Probably we should process all tags with 'get-version' (simply skipping
any that don't parse) and use that to sort the tags.  If none parse with
'get-version' we could use the "no tags" error or have a separate error
for "there were tags but we couldn't process them".

And this lets us just do something like (untested):

(define* (get-version tag #:key prefix suffix delim)
  (define delim-rx (regexp-quote (or delim ".")))
  (define prefix-rx (or prefix "[^[:digit:]]*"))
  (define suffix-rx (or suffix ".*"))
  (define version-char-rx
   (string-append "[^" delim-rx "[:punct:]]"))

  (define tag-rx
   (string-append "^" prefix "(" version-char-rx "+("
                  delim-rx version-char-rx ")*)" suffix-rx "$"))

  (and=> (string-match tag-rx tag)
         (cut match-substring <> 1)))

Though at this point, 'tag-rx' should probably be constructed and
compiled outside the loop.

> +
> +  (string-join no-delims "."))
> +
> +(define (sort-tags tags)
> +  "Sort TAGS, a list if Git tags, such that the latest tag is the last element."
> +  (sort tags (lambda (a b)
> +               (eq? (version-compare a b) '<))))
> +
> +\f
> +;;; Updater
> +
> +(define (get-remote url git-uri)
> +  "Given a URL and GIT-URI, a <git-reference> record, return the ``origin'' remote."
> +  (let* ((checkout (update-cached-checkout url
> +                                           #:recursive?
> +                                           (git-reference-recursive? git-uri)))
> +         (repository (repository-open checkout)))
> +    (remote-lookup repository "origin")))

We surely don't want 'update-cached-checkout' since that fetches the
whole repo history!  I've attached a patch below (based on top of this
one) which brings the total time-per-package to under 1s.  I moved it to
(guix git) to make use of 'with-libgit2' which ensures we use system
certificates.

Apologies for such a long reply.

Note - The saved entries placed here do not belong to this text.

/-- A lane that trains again: LINK_DOWN, then the IDLE of BC_LOCK. -/
theorem State.laneDown_again (h : s.lAuto n = true ∨ reason = 0) :
    SentOn n s.sent [bcMessage 0x22 (leBytes 1 reason), symIdle] (s.laneDown n reason).sent ∧
      Reported s (s.laneDown n reason) evIglLaneDown n ∧ (s.laneDown n reason).lane[n].Begins true 0 ∧
      ∀ m : Fin 32, m ≠ n → (s.laneDown n reason).lane[m] = s.lane[m] := by
  rw [State.laneDown_closed reason hrep hclosed, if_pos h]
  have hpers : ((s.downNoted n reason).addSat (rIglLRt n) 31 16 1).lPers n = 1 := by
    obtain ⟨hp, -, -⟩ := hfree
    rw [State.lPers, State.rf, State.addSat, State.setRf, reg_setReg_ne _ _ (by unfold rIglLCtrl rIglLRt; omega),
      State.downNoted_reg reason hrep (by unfold rIglLCtrl rIglLEvt; omega)]
    exact hp
  have hon := ((s.downNoted n reason).addSat (rIglLRt n) 31 16 1).laneAttempt_onLane n true 0
  refine ⟨?_, ?_, State.laneAttempt_lane .., fun m hm => ?_⟩
  · have hidle := State.laneAttempt_sent true 0 hpers
    rw [State.addSat_sent, State.downNoted_sent] at hidle
    exact (State.saysLinkDown_sent reason hfree).append hidle
  · have hnoted : Reported s ((s.downNoted n reason).addSat (rIglLRt n) 31 16 1) evIglLaneDown n := State.downNoted_reported reason hrep
    exact hnoted.then_onLane hon
  · rw [hon.others m hm, State.addSat_lane, State.downNoted_lane]
    exact (State.saysLinkDown_onLane reason).others m hm

/-- A lane that stays down: LINK_DOWN, then FAILED. -/
theorem State.laneDown_stays (h : ¬ (s.lAuto n = true ∨ reason = 0)) :
    SentOn n s.sent [bcMessage 0x22 (leBytes 1 reason)] (s.laneDown n reason).sent ∧
      Reported s (s.laneDown n reason) evIglLaneDown n ∧
      ((s.laneDown n reason).lane[n].phase = .failed ∧ (s.laneDown n reason).lane[n].base = 0 ∧ (s.laneDown n reason).lane[n].missing = []) ∧
      ∀ m : Fin 32, m ≠ n → (s.laneDown n reason).lane[m] = s.lane[m] := by
  rw [State.laneDown_closed reason hrep hclosed, if_neg h]
  have hon := (s.downNoted n reason).laneFailed_onLane n
  refine ⟨?_, (State.downNoted_reported reason hrep).then_onLane hon, State.laneFailed_lane .., fun m hm => ?_⟩
  · show SentOn n s.sent _ (s.downNoted n reason).sent
    rw [State.downNoted_sent]
    exact State.saysLinkDown_sent reason hfree
  · rw [hon.others m hm, State.downNoted_lane]
    exact (State.saysLinkDown_onLane reason).others m hm

end

/-! The commands -/

section
variable {s : State} {n : Fin 32}

theorem State.laneUp_iff : s.laneUp n = true ↔ s.lane[n].phase = .up := by
  rw [State.laneUp, decide_eq_true_iff, State.laneAt, atV_fin]

variable (hclk : s.clk.shutdown = false)
include hclk

theorem laneSyncLoss_eq : exec (.laneSyncLoss n) s =
    .next (if s.lane[n].phase = .up ∧ s.lane[n].syncLoss = true then s.laneDown n 1 else s) := by
  show execLaneSyncLoss n s = _
  rw [execLaneSyncLoss, State.clocked_run _ hclk]
  simp only [State.laneUp_iff, State.laneAt, atV_fin]

theorem laneIdleTimeout_eq : exec (.laneIdleTimeout n) s =
    .next (if s.lane[n].phase = .up ∧ s.lane[n].lastIdle + 8000 ≤ s.ts then s.laneDown n 2 else s) := by
  show execLaneIdleTimeout n s = _
  rw [execLaneIdleTimeout, State.clocked_run _ hclk]
  simp only [State.laneUp_iff, State.laneAt, atV_fin]
  rfl

end

theorem State.laneRetrain_up {s : State} {n : Fin 32} (h : s.lane[n].phase = .up) : s.laneRetrain n = s.laneDown n 0 := by
  simp only [State.laneRetrain, State.laneAt, atV_fin, h]

theorem State.laneRetrain_failed {s : State} {n : Fin 32} (h : s.lane[n].phase = .failed) : s.laneRetrain n = s.laneAttempt n false 0 := by
  simp only [State.laneRetrain, State.laneAt, atV_fin, h]

/-- What the end of a write leaves of the lanes, of what was sent and of the answer. -/
theorem State.touch_answer (s : State) (id : Nat) :
    ((s.touch id).answer "OK" 0).lane = s.lane ∧ ((s.touch id).answer "OK" 0).sent = s.sent ∧ ((s.touch id).answer "OK" 0).rdResp = "OK" := by
  rw [s.touch_eq id]
  exact ⟨rfl, rfl, rfl⟩

/-- Settles O28: both causes and RETRAIN bring the lane down by `laneDown`, whose two ends are `laneDown_again` and `laneDown_stays`; RETRAIN in
FAILED is a new attempt. -/
theorem lanesGoDown : Obligations.LanesGoDown := by
  unfold Obligations.LanesGoDown
  intro s n hclk hfree
  dsimp only
  refine ⟨fun hup => ?_, fun hsync => ?_, fun hearly => ?_, fun hup hclosed hrep => ⟨fun c hc hloss hidle => ?_, fun hcore hgood => ?_⟩,
    fun hfailed hcore hgood => ?_⟩
  · rw [laneSyncLoss_eq hclk, laneIdleTimeout_eq hclk, if_neg fun h => hup h.1, if_neg fun h => hup h.1]
    exact ⟨rfl, rfl⟩
  · rw [laneSyncLoss_eq hclk, if_neg fun h => Bool.false_ne_true (hsync.symm.trans h.2)]
  · rw [laneIdleTimeout_eq hclk, if_neg (by omega)]
  · have hdown : exec c.1 s = .next (s.laneDown n c.2) ∧ c.2 ≠ 0 := by
      simp only [List.mem_cons, List.not_mem_nil, or_false] at hc
      rcases hc with rfl | rfl
      · rw [laneSyncLoss_eq hclk, if_pos ⟨hup, hloss rfl⟩]
        exact ⟨rfl, Nat.succ_ne_zero _⟩
      · rw [laneIdleTimeout_eq hclk, if_pos ⟨hup, hidle rfl⟩]
        exact ⟨rfl, Nat.succ_ne_zero _⟩
    obtain ⟨hexec, hreason⟩ := hdown
    refine ⟨_, hexec, ?_⟩
    by_cases hauto : s.rbit (rIglLCtrl n) 4 = true
    · obtain ⟨hsent, hreported, hbegins, hothers⟩ := State.laneDown_again c.2 hrep hfree hclosed (.inl hauto)
      rw [if_pos hauto, if_pos hauto]
      exact ⟨hsent, hreported, hbegins.phase, hbegins.base, hbegins.missing, hothers⟩
    · obtain ⟨hsent, hreported, ⟨hphase, hbase, hmissing⟩, hothers⟩ :=
        State.laneDown_stays c.2 hrep hfree hclosed fun h => h.elim hauto hreason
      rw [if_neg hauto, if_neg hauto]
      exact ⟨hsent, hreported, hphase, hbase, hmissing, hothers⟩
  · obtain ⟨hsent, -, hbegins, -⟩ := State.laneDown_again 0 hrep hfree hclosed (.inr rfl)
    obtain ⟨hlane, hwent, hresp⟩ := (s.laneDown n 0).touch_answer 0x3FF
    refine ⟨_, laneRetrainWrite_core hcore hgood, ?_⟩
    rw [State.laneRetrain_up hup, hlane, hwent]
    exact ⟨hsent, hbegins.phase, hbegins.retraining, hbegins.failed, hresp⟩
  · obtain ⟨hp, -, -⟩ := hfree
    obtain ⟨hlane, hwent, -⟩ := (s.laneAttempt n false 0).touch_answer 0x3FF
    have hbegins := s.laneAttempt_lane n false 0
    refine ⟨_, laneRetrainWrite_core hcore hgood, ?_⟩
    rw [State.laneRetrain_failed hfailed, hlane, hwent]
    exact ⟨hbegins.phase, hbegins.failed, State.laneAttempt_sent false 0 hp⟩

end Sys2Proof.Machine
end

section
/-! SUPPORT. Fields in a row of bytes (R7, R270): the field written between what precedes and what follows it is read back. -/
namespace Sys2Proof.Machine

@[simp] theorem leBytes_length (k n : Nat) : (leBytes k n).length = k := by simp [leBytes]

theorem two_pow_bytes_succ (k : Nat) : 2 ^ (8 * (k + 1)) = 256 * 2 ^ (8 * k) := by rw [Nat.mul_add, Nat.pow_add, Nat.mul_comm]

/-- The lowest byte, then the others. -/
theorem leBytes_succ (k n : Nat) : leBytes (k + 1) n = BitVec.ofNat 8 n :: leBytes k (n / 256) := by
  simp only [leBytes, List.range_succ_eq_map, List.map_cons, List.map_map]
  refine List.cons_eq_cons.mpr ⟨by rw [Nat.mul_zero, Nat.pow_zero, Nat.div_one], List.map_congr_left fun i _ => ?_⟩
  simp only [Function.comp_apply, Nat.succ_eq_add_one, two_pow_bytes_succ, Nat.div_div_eq_div_mul]

theorem leNat_leBytes (k n : Nat) : leNat (leBytes k n) = n % 2 ^ (8 * k) := by
  induction k generalizing n with
  | zero => simp [leBytes, leNat, Nat.mod_one]
  | succ k ih => rw [leBytes_succ, leNat, ih, two_pow_bytes_succ, Nat.mod_mul, BitVec.toNat_ofNat]

theorem leNat_lt (bs : List Byte) : leNat bs < 2 ^ (8 * bs.length) := by
  induction bs with
  | nil => simp [leNat]
  | cons b r ih =>
    have hb : b.toNat < 256 := b.isLt
    rw [leNat, List.length_cons, two_pow_bytes_succ]
    omega

/-- A field holds no more than its bytes can. -/
theorem fieldAt_lt (bs : List Byte) (i k : Nat) : fieldAt bs i k < 2 ^ (8 * k) := by
  have h := leNat_lt (bslice bs i k)
  rwa [bslice, List.length_map, List.length_range] at h

/-- Bytes that are there are cut out of the row. -/
theorem bslice_eq {bs : List Byte} {i k : Nat} (h : i + k ≤ bs.length) : bslice bs i k = (bs.drop i).take k := by
  refine List.ext_getElem (by simp [bslice]; omega) fun j hj _ => ?_
  have hin : i + j < bs.length := by simp [bslice] at hj; omega
  simp [bslice, hin]

/-- A row of `k` bytes fits as it is. -/
theorem fitBytes_eq {bs : List Byte} {k : Nat} (h : bs.length = k) : fitBytes k bs = bs := by
  rw [fitBytes, bslice_eq (by omega), List.drop_zero, List.take_of_length_le (by omega)]

/-- A field reads as the number written into it. -/
theorem fieldAt_written {p : List Byte} {i : Nat} (h : p.length = i) (k n : Nat) (q : List Byte) :
    fieldAt (p ++ leBytes k n ++ q) i k = n % 2 ^ (8 * k) := by
  subst h
  rw [fieldAt, bslice_eq (by simp), List.append_assoc, List.drop_left,
    List.take_append_of_le_length (by simp), List.take_of_length_le (by simp), leNat_leBytes]

/-- The CRC stands behind the bytes it is taken over (R270). -/
theorem fieldAt_withCrc {b : List Byte} {i : Nat} (h : b.length = i) : fieldAt (withCrc b) i 4 = crc32c b % 2 ^ 32 := by
  rw [withCrc, ← List.append_nil (_ ++ _), fieldAt_written h]

end Sys2Proof.Machine
end

section
/-! SUPPORT. The rings of the results engine (R276 to R278): a write of that engine, by the host link or through a window, leaves the engine's
own state alone whether it succeeds or is ended with an error. -/
namespace Sys2Proof.Machine

/-! Writes of the results engine -/

@[simp] theorem State.mtxError_res (s : State) (kind master target : Nat) (write : Bool) (addr : Nat) :
    (s.mtxError kind master target write addr).res = s.res := by
  unfold State.mtxError
  extract_lets logged noted
  have hlogged : logged.res = s.res := by
    simp only [logged]
    split
    · rfl
    · rfl
  split
  · exact (State.raise_res noted _ _ _ (by decide)).trans hlogged
  · exact (State.raise_res noted _ _ _ (by decide)).trans hlogged
  · exact (State.raise_res noted _ _ _ (by decide)).trans hlogged
  · exact hlogged

@[simp] theorem State.decodeError_res (s : State) (m : Nat) (write : Bool) (a : Nat) : (s.decodeError m write a).res = s.res := by
  unfold State.decodeError
  split
  · exact State.mtxError_res ..
  · exact State.mtxError_res ..

theorem State.gddrWrite_res {s t : State} {p a : Nat} {d : List Byte} (h : s.gddrWrite p a d = some t) : t.res = s.res := by
  unfold State.gddrWrite at h
  split at h
  · cases h
  · cases h
    rfl

@[simp] theorem State.winPut_res (s : State) (a : Nat) (d : List Byte) : (s.winPut a d).res = s.res := by
  unfold State.winPut
  split
  · split
    next h => exact State.gddrWrite_res h
    · exact State.mtxError_res ..
  · split
    · rfl
    · exact State.mtxError_res ..
  · exact State.decodeError_res ..

@[simp] theorem State.resWrite_res (s : State) (dest : Bool) (a : Nat) (d : List Byte) : (s.resWrite dest a d).res = s.res := by
  unfold State.resWrite
  split
  · exact List.foldlRecOn (motive := fun t : State => t.res = s.res) _ _ rfl fun t ht x _ => (t.winPut_res x.1 x.2).trans ht
  · rfl

/-- A write to host memory is sent as it is. -/
theorem State.resWrite_host (s : State) (a : Nat) (d : List Byte) : s.resWrite false a d = s.send (.hostWrite a d) := rfl

@[simp] theorem State.writeBack_res (s : State) (dest : Bool) : (s.writeBack dest).res = s.res := State.resWrite_res ..

/-! The rings -/

@[simp] theorem Ring.push_pi (r : Ring) (ts irqN : Nat) : (r.push ts irqN).pi = (r.pi + 1) % 2 ^ 32 := by
  unfold Ring.push
  dsimp only
  split
  · rfl
  · rfl

theorem Ring.timer_due {r : Ring} {ts irqT : Nat} (h : r.unsig ≠ 0) (hts : r.firstTs + irqT * 800 ≤ ts) :
    r.timer ts irqT = { r with unsig := 0, due := true } := if_pos ⟨h, hts⟩

theorem Ring.timer_idle {r : Ring} {ts irqT : Nat} (h : r.unsig = 0 ∨ ts < r.firstTs + irqT * 800) : r.timer ts irqT = r :=
  if_neg fun ⟨hunsig, hts⟩ => h.elim hunsig (Nat.not_lt.mpr hts)

/-! Records -/

/-- A record that is written takes an entry of the record ring; nothing else of the results engine changes. -/
theorem State.recPut_res (s : State) (b : List Byte) : ∃ ring : Ring, ring.pi = (s.res.recR.pi + 1) % 2 ^ 32 ∧
    (s.recPut b).res = { s.res with recR := ring } := by
  unfold State.recPut
  extract_lets written old
  have hwritten : written.res = s.res := State.resWrite_res ..
  refine ⟨written.res.recR.push written.ts (written.rf rResRecCfg 31 16), by rw [Ring.push_pi, hwritten], ?_⟩
  show ({ written.res with recR := written.res.recR.push written.ts (written.rf rResRecCfg 31 16) } : Res) = _
  rw [hwritten]

theorem State.recPut_waiting (s : State) (b : List Byte) : (s.recPut b).res.waiting = s.res.waiting := by
  obtain ⟨ring, -, hres⟩ := s.recPut_res b
  rw [hres]

/-- A record written to host memory. -/
theorem State.recPut_host {s : State} (b : List Byte) (h : s.rbit rResCtrl 1 = false) :
    s.recPut b = { s.send (.hostWrite (s.reg64 rResRecBaseLo + 64 * (s.res.recR.pi % s.recSize)) b) with
      res := { s.res with recR := s.res.recR.push s.ts (s.rf rResRecCfg 31 16) } } := by
  rw [State.recPut, h, State.resWrite_host]
  rfl

/-- What is sent of a record written to host memory: the record, then both producer indices. -/
theorem State.recPut_host_sent {s : State} (b : List Byte) (h : s.rbit rResCtrl 1 = false) :
    ((s.recPut b).writeBack false).sent =
      .hostWrite (s.reg64 rResWbLo) (leBytes 4 ((s.res.recR.pi + 1) % 2 ^ 32) ++ leBytes 4 s.res.clipR.pi) ::
        .hostWrite (s.reg64 rResRecBaseLo + 64 * (s.res.recR.pi % s.recSize)) b :: s.sent := by
  rw [State.writeBack, State.resWrite_host, State.recPut_host b h, State.send_sent, Ring.push_pi]
  rfl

I hope it was helpful :)

--
Sarah


[-- Warning: decoded text below may be mangled, UTF-8 assumed --]
[-- Attachment #2: git: Add 'ls-remote-refs'. --]
[-- Type: text/x-patch, Size: 4741 bytes --]

From 0b0973034711e15b52702c0aec0c653dfd41928c Mon Sep 17 00:00:00 2001
Message-Id: <0b0973034711e15b52702c0aec0c653dfd41928c.1630800771.git.iskarian@mgsn.dev>
From: Sarah Morgensen <iskarian@mgsn.dev>
Date: Fri, 3 Sep 2021 22:40:02 -0700
Subject: [PATCH] git: Add 'ls-remote-refs'.

---
 guix/git.scm        | 33 +++++++++++++++++++++++++++++++
 guix/import/git.scm | 47 ++++++++++-----------------------------------
 2 files changed, 43 insertions(+), 37 deletions(-)

diff --git a/guix/git.scm b/guix/git.scm
index 9c6f326c36..b784fd6d20 100644
--- a/guix/git.scm
+++ b/guix/git.scm
@@ -56,6 +56,8 @@
             commit-difference
             commit-relation
 
+            ls-remote-refs
+
             git-checkout
             git-checkout?
             git-checkout-url
@@ -556,6 +558,37 @@ objects: 'ancestor (meaning that OLD is an ancestor of NEW), 'descendant, or
               (if (set-contains? oldest new)
                   'descendant
                   'unrelated))))))
+\f
+;;
+;;; Remote operations.
+;;;
+
+(define* (ls-remote-refs url #:key tags?)
+  "Return the list of references advertised at Git repository URL.  If TAGS?
+is true, limit to only refs/tags."
+  (define (ref? ref)
+    ;; Like `git ls-remote --refs', only show actual references.
+    (and (string-prefix? "refs/" ref)
+         (not (string-suffix? "^{}" ref))))
+
+  (define (tag? ref)
+    (string-prefix? "refs/tags/" ref))
+
+  (define (include? ref)
+    (and ref?
+         (or (not tags?) (tag? ref))))
+
+  (with-libgit2
+   (with-temporary-directory
+    (lambda (cache-directory)
+      (let* ((repository (repository-init cache-directory))
+             ;; Create an in-memory remote so we don't touch disk.
+             (remote (remote-create-anonymous repository url)))
+        (remote-connect remote)
+        (remote-disconnect remote)
+        (repository-close! repository)
+
+        (filter include? (map remote-head-name (remote-ls remote))))))))
 
 \f
 ;;;
diff --git a/guix/import/git.scm b/guix/import/git.scm
index 9a654c1972..097a2f70bc 100644
--- a/guix/import/git.scm
+++ b/guix/import/git.scm
@@ -17,7 +17,6 @@
 ;;; along with GNU Guix.  If not, see <http://www.gnu.org/licenses/>.
 
 (define-module (guix import git)
-  #:use-module (git)
   #:use-module (guix build utils)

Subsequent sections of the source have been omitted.